# In ceiling speakers, ceiling tile



## Jodean (Jan 17, 2008)

Hey guys, just checking in here, i built my entire home theater in this forum and really like it.

Was wondering if anyone here has commercial advice or do i have to go to AVS?

Got a bar that has Niles CM6 speakers throughout the ceiling. They are shot and the surrounds are broken. From searching they are 8ohm.

They also want to get rid of all the old school bose speakers off the walls and have zones that dont interfere as much with each other. So all new speakers would be ceiling only.

I was just going to replace the CM6 with a new version, but then i aquired a 240w commercial amp, can do 8ohm, 30 70 110v. 

Ive only worked with 70v before and was wondering if it would makes sense to use this amp and order 70v speakers?

He wants the zones to provide tv sound for the people sitting at the bar, and jukebox or ipod music in dining and pool table area. But for big games, tv sound everywhere or vice versa for party night juke box everywhere. 

Havent looked into the touch tunes yet, everythign is currently ran into that and ipod or tv gets cut off when someone plays a jukebox song automatically.

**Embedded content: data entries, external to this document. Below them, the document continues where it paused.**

-- ==== Sys2Proof/Machine/Operands.lean ====
section
/-! DEFINITION. Operands of the host's commands: the modes that accept them, the common start, entries and their checks
(R51, R61, R281, R513 to R515). -/

namespace Sys2Proof.Machine
open Sys2Proof

/-- The mode accepts an opcode by its group (R51). M2 and M3 serve no packets. -/
def Mode.accepts (m : Mode) (opc : Nat) : Bool :=
  let g := opc / 16
  match m with
  | .m0 | .m1 | .m2 | .m3 => false
  | _ =>
    if g = 0 then true
    else if g = 1 ∨ g = 2 ∨ g = 3 then m.surface
    else if g = 4 then m.room
    else if g = 5 then true
    else if g = 6 then decide (m ≠ .m10)
    else if g = 7 then decide (m ≠ .m10) && decide (m ≠ .m11)
    else if g = 8 then decide (m = .m9)
    else if g = 9 then true
    else if g = 15 then decide (m = .m10)
    else false

/-- The opcode belongs to work of some of these kinds (R51, R55, R60). -/
def Ends.has (e : Ends) (opc : Nat) : Bool :=
  (e.surface && decide (0x10 ≤ opc) && decide (opc ≤ 0x3F)) || (e.feed && decide (opc = 0x33)) ||
  (e.room && decide (0x40 ≤ opc) && decide (opc ≤ 0x4F)) || (e.cal && decide (0x80 ≤ opc) && decide (opc ≤ 0x8F)) ||
  (e.test && decide (opc = 0x94))

/-- The mode check of an opcode with a running drain or transition (R51, R61); none where the command may go on. -/
def Dev.modeCheck (d : Dev) (opc : Nat) : Option Status :=
  if !d.mode.cur.accepts opc then some .wrongMode
  else match d.mode.run with
    | some t => if t.ends.has opc then some .powerTransition else none
    | none => none

/-- The command under a tag where it may be carried out now: accepted, of this opcode, not yet begun and not held (R509, R524). -/
def Dev.startable (d : Dev) (opc : Nat) (tag : Fin 32) : Option Cmd :=
  match d.cmd tag with
  | some c => if c.opc = opc ∧ c.phase = .fresh ∧ d.isHeld tag = false then some c else none
  | none => none

/-- The commands that the boot ROM monitor carries out, and those that R51 turns away in M11 (R720). -/
def monitorServes (c : Cmd) : Bool :=
  [0x01, 0x02, 0x03, 0x04, 0x0A, 0x0B, 0x0E, 0x50, 0x61, 0x62, 0x64].contains c.opc || !Mode.m11.accepts c.opc

/-- A command begun: the monitor turns it away (R720), or a LEN that its chapter does not allow gives BAD_PARAM before its own
checks (R514). -/
def begin_ (opc : Nat) (tag : Fin 32) (len : Nat → Bool) (k : Cmd → Dev → Dev) (d : Dev) : Dev :=
  match d.startable opc tag with
  | none => d
  | some c =>
    if d.nvm.monitor && !monitorServes c then fail tag .internal d
    else if len c.payload.length then k c d else fail tag .badParam d

/-- The mode check and then the rest of a command (R51, R61). -/
def inMode (tag : Fin 32) (c : Cmd) (k : Dev → Dev) (d : Dev) : Dev :=
  match d.modeCheck c.opc with
  | some st => fail tag st d
  | none => k d

/-- Bytes of a payload that must be 0. -/
def zeros (p : List Byte) (idx : List Nat) : Bool := idx.all fun i => decide (byteAt p i = 0)

/-- The entry that an ENTRY_ID names, with a matching reuse count (R281, R283). -/
def Dev.entryOf (d : Dev) (id : Nat) : Option (Nat × Entry) :=
  match d.sf.at (id % 512) with
  | some e => if e.reuse = id / 512 then some (id % 512, e) else none
  | none => none

/-- Commands accepted before this one that name the same entry and have not completed (R281). -/
def Dev.aheadOn (d : Dev) (tag : Fin 32) (i : Nat) : List (Fin 32) :=
  match d.cmd tag with
  | none => []
  | some c => (d.onEntryTags i).filter fun t => (d.cmd t).any fun e => decide (e.order < c.order)

/-- Commands accepted and not completed on an entry (R281). -/
def Dev.countOn (d : Dev) (i : Nat) : Nat := (d.onEntryTags i).length

/-- Time left to a command's deadline in BCLK cycles; none with DEADLINE 0 (R518). -/
def Dev.slack (d : Dev) (c : Cmd) : Option Nat :=
  if c.deadline = 0 then none else some (c.accT + dlT c.deadline - d.now)

/-- The command's deadline has come (R518). -/
def Dev.pastDeadline (d : Dev) (c : Cmd) : Bool := decide (c.deadline ≠ 0) && decide (c.accT + dlT c.deadline ≤ d.now)

end Sys2Proof.Machine
end

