-- ==== Sys2Proof/Machine/RadioOps.lean ====
section
/-! DEFINITION. The room radio: choice of channels, hops, calibration, the carrier and the aerial (chapter 11). -/

namespace Sys2Proof.Machine
open Sys2Proof

/-- Change of one calibration record. -/
def onRfCh (c : Fin 64) (f : UhfCh → UhfCh) (d : Dev) : Dev := d.onUhf fun u => { u with ch := upd u.ch c f }

/-- Bit `a` of a mask over the configurations. -/
def bit8 (a : Fin 8) : BitVec 8 := BitVec.ofNat 8 (2 ^ a.val)

/-- All channels, lowest first. -/
def allCh : List (Fin 64) := List.finRange 64

/-- Message of the state change source (R580, source 4). -/
def uhfChanged (d : Dev) : Dev := msgSc 4 d

/-- BCLK cycles of 10 s (R417). -/
def retryT : Nat := msT 10000

/-- The room radio may transmit: M6, M7, M10, and M9 for a calibration (R402). -/
def Dev.mayTransmit (d : Dev) : Bool :=
  match d.mode.cur with
  | .m6 | .m7 | .m10 => true
  | .m9 => d.uhf.calRun.isSome
  | _ => false

/-- The record is treated as NONE (R418). -/
def Dev.chStale (d : Dev) (c : Fin 64) : Bool :=
  let r := d.uhf.ch[c]
  r.stale || ((r.cal = .part || r.cal = .valid) && decide (25 < (d.th.temp - r.temp).natAbs))

/-- What a selection of the channel runs (R415, R414, R418). -/
def Dev.chNeed (d : Dev) (c : Fin 64) (a : Fin 8) : RfRun :=
  let r := d.uhf.ch[c]
  if d.chStale c then .full
  else match r.cal with
    | .none | .failed => .full
    | .part => .canc
    | .valid => if r.cancOk.getLsb a && !r.again.getLsb a then .hop else .canc

/-- An enabled channel that may be selected in a configuration: not failed within the last 10 s (R403, R417, R418). -/
def Dev.chUsable (d : Dev) (c : Fin 64) (a : Fin 8) : Bool :=
  let r := d.uhf.ch[c]
  d.uhf.chCfg[c].en &&
  (r.cal ≠ .failed || r.stale || decide (r.failT + retryT ≤ d.now)) &&
  (!r.cancFail.getLsb a || decide (r.cancFailT[a] + retryT ≤ d.now))

/-- The usable channels in the configuration in effect, lowest first (R420). -/
def Dev.usable (d : Dev) : List (Fin 64) := allCh.filter fun c => d.chUsable c d.uhf.acfg

/-- A hop to the channel would be refused (R421). -/
def Dev.chRefused (d : Dev) (c : Fin 64) : Bool :=
  match d.uhf.ch[c].offT with
  | some t => decide (d.now < t + msT d.uhf.txc.revisit)
  | none => false

/-- The usable channels that REVISIT_MS does not refuse (R420). -/
def Dev.permitted (d : Dev) : List (Fin 64) := d.usable.filter fun c => !d.chRefused c

/-- The channel that SC selects next under HOPMODE, with the channels then used in the cycle; `draw` is the entropy
source's number (R420). -/
def Dev.hopChoice (d : Dev) (draw : Nat) : Option (Fin 64 × List (Fin 64)) :=
  let p := d.permitted
  let pick (l : List (Fin 64)) : Option (Fin 64) := l[draw % max 1 l.length]?
  match d.uhf.txc.hopMode with
  | 0 => p.head?.map fun c => (c, [])
  | 1 =>
    let after := match d.uhf.lastCh with
      | some l => p.filter fun c => decide (l < c)
      | none => p
    (match after with
      | c :: _ => some (c, [])
      | [] => p.head?.map fun c => (c, []))
  | _ =>
    let rest := p.filter fun c => !d.uhf.cycle.contains c
    if rest ≠ [] then (pick rest).map fun c => (c, c :: d.uhf.cycle)
    else
      let fresh := p.filter fun c => decide (some c ≠ d.uhf.lastCh)
      (pick (if fresh = [] then p else fresh)).map fun c => (c, [c])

any suggestions? inlcuding going to a specific other forum lol


----------



## Wayne A. Pflughaupt (Apr 13, 2006)

Seventy-volt is certainly the way to go with any commercial system. Can’t help with the zoning, other than to say many pro audio companies offer such equipment. You can probably find a solution somewhere here.

Regards,
Wayne


----------



## NBPk402 (Feb 21, 2012)

Have you looked at the JBL pod speakers that you hang from the ceiling? I would think these would look great, and be easy to Install. How many zones you need... you might want to look at the russound or niles, and hook them up to your amp. The russound has wall control for the zones too.


----------